Data records
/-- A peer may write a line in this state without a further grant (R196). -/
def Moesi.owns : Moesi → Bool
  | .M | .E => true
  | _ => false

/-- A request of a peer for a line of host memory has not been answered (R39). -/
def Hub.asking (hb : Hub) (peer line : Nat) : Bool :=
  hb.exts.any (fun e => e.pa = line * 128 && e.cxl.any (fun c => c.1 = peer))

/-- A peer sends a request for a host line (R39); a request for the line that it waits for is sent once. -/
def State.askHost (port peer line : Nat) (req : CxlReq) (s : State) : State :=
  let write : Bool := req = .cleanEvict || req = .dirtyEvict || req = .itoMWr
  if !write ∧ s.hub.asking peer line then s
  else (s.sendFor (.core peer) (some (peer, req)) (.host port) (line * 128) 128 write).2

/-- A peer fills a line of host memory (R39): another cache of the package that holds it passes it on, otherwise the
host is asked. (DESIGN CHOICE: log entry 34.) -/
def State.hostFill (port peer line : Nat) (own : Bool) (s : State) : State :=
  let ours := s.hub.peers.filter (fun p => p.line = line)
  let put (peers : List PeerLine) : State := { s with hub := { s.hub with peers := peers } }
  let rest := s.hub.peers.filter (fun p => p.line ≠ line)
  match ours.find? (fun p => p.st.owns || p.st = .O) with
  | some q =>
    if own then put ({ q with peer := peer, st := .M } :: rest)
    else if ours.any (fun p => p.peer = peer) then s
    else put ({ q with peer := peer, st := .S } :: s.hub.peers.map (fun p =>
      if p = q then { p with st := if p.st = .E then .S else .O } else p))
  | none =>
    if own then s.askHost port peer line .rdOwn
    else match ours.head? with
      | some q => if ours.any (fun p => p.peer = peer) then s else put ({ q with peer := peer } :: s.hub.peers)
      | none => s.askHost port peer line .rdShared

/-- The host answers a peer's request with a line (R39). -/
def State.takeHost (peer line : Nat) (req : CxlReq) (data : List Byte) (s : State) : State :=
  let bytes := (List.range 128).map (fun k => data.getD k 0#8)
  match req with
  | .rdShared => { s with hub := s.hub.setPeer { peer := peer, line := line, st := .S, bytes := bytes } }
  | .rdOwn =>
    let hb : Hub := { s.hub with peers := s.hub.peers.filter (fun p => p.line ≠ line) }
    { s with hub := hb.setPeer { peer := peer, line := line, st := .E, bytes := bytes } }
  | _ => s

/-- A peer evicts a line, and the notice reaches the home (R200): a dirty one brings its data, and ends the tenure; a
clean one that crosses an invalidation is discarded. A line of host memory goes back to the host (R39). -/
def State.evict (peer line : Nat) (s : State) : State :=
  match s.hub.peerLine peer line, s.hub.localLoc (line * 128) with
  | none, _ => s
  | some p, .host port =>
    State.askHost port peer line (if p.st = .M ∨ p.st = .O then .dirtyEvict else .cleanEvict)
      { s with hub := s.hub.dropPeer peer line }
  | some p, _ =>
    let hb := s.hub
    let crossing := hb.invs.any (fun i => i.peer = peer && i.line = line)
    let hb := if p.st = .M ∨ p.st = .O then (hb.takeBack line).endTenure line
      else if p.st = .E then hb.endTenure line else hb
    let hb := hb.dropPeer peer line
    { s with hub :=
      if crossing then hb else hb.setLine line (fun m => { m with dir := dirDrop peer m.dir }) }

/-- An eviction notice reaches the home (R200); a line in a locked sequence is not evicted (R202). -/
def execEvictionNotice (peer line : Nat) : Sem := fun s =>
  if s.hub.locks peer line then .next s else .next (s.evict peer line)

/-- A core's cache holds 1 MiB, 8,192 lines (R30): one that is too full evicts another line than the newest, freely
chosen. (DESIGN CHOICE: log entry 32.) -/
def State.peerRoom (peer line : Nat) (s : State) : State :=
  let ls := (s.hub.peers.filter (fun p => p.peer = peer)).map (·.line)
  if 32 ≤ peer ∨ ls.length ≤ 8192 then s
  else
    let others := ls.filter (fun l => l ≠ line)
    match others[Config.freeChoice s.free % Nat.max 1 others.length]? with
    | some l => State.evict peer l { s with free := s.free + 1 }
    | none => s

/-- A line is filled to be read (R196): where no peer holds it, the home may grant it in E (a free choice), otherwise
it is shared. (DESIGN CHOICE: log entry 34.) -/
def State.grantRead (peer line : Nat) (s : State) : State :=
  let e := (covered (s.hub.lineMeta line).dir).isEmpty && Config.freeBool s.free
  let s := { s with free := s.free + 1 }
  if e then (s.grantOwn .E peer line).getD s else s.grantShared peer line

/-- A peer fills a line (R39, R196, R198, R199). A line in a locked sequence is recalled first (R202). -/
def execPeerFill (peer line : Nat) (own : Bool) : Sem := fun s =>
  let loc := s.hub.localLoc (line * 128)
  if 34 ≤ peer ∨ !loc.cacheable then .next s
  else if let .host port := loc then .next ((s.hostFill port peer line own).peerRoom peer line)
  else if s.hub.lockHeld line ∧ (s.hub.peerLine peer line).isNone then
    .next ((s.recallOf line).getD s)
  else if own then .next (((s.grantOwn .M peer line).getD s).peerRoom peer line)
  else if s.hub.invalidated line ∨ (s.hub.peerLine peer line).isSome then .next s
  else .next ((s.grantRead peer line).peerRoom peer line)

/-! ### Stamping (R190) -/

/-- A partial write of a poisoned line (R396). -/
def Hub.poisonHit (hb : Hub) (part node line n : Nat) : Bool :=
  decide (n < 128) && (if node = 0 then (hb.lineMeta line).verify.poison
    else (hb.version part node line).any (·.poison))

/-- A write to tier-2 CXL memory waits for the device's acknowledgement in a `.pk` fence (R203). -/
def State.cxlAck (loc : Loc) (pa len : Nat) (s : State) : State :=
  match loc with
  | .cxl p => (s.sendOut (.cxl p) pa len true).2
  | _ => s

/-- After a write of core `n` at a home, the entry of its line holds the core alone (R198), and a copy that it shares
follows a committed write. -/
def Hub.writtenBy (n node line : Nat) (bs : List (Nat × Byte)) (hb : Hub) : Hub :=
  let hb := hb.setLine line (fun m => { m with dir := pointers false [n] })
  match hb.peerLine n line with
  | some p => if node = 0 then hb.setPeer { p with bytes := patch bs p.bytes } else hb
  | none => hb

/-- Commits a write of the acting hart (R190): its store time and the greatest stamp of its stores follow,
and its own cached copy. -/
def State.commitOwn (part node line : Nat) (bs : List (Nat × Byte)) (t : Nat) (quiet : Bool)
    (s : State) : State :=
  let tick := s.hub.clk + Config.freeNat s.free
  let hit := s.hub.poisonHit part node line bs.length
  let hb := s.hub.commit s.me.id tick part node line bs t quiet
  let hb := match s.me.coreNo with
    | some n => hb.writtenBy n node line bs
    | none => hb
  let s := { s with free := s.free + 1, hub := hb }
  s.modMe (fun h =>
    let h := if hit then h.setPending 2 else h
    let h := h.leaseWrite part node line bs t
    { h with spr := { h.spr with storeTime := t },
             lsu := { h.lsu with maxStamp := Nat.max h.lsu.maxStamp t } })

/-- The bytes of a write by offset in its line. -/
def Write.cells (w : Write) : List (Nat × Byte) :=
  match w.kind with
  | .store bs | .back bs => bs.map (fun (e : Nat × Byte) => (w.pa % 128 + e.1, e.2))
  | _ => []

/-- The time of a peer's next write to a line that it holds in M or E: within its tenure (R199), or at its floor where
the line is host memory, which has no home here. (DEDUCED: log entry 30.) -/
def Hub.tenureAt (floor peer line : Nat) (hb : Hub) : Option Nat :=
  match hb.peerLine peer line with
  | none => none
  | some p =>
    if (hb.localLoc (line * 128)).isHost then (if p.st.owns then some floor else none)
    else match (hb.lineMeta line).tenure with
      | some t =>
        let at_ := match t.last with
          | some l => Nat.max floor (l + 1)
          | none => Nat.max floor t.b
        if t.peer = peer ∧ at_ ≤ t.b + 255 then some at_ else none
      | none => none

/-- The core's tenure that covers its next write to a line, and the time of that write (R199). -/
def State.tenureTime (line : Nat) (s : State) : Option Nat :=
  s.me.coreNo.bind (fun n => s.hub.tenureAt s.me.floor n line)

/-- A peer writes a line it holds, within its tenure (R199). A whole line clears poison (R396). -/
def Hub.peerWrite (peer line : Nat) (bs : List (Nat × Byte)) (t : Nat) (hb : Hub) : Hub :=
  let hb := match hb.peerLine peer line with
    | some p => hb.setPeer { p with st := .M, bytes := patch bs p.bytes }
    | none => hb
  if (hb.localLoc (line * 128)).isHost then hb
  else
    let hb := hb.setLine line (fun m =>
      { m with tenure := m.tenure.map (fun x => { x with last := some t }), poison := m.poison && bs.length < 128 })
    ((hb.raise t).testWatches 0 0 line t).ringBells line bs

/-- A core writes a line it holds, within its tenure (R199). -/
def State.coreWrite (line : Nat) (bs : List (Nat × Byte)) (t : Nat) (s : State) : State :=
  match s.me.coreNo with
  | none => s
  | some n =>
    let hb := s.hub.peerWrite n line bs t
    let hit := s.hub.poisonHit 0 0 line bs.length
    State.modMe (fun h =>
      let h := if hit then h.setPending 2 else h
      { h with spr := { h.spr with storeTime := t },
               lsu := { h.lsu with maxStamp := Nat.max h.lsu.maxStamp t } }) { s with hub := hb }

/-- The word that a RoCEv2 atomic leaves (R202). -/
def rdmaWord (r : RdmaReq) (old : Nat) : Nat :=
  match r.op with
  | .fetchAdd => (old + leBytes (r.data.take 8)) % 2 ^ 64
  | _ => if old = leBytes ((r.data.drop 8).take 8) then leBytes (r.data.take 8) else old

_Work request_. Search the records above for the string "next" and copy each line that holds it.

_Answer to this exercise_.
  if s.hub.locks peer line then .next s else .next (s.evict peer line)
  if 34 ≤ peer ∨ !loc.cacheable then .next s
  else if let .host port := loc then .next ((s.hostFill port peer line own).peerRoom peer line)
    .next ((s.recallOf line).getD s)
  else if own then .next (((s.grantOwn .M peer line).getD s).peerRoom peer line)
  else if s.hub.invalidated line ∨ (s.hub.peerLine peer line).isSome then .next s
  else .next ((s.grantRead peer line).peerRoom peer line)
/-- The time of a peer's next write to a line that it holds in M or E: within its tenure (R199), or at its floor where
/-- The core's tenure that covers its next write to a line, and the time of that write (R199). -/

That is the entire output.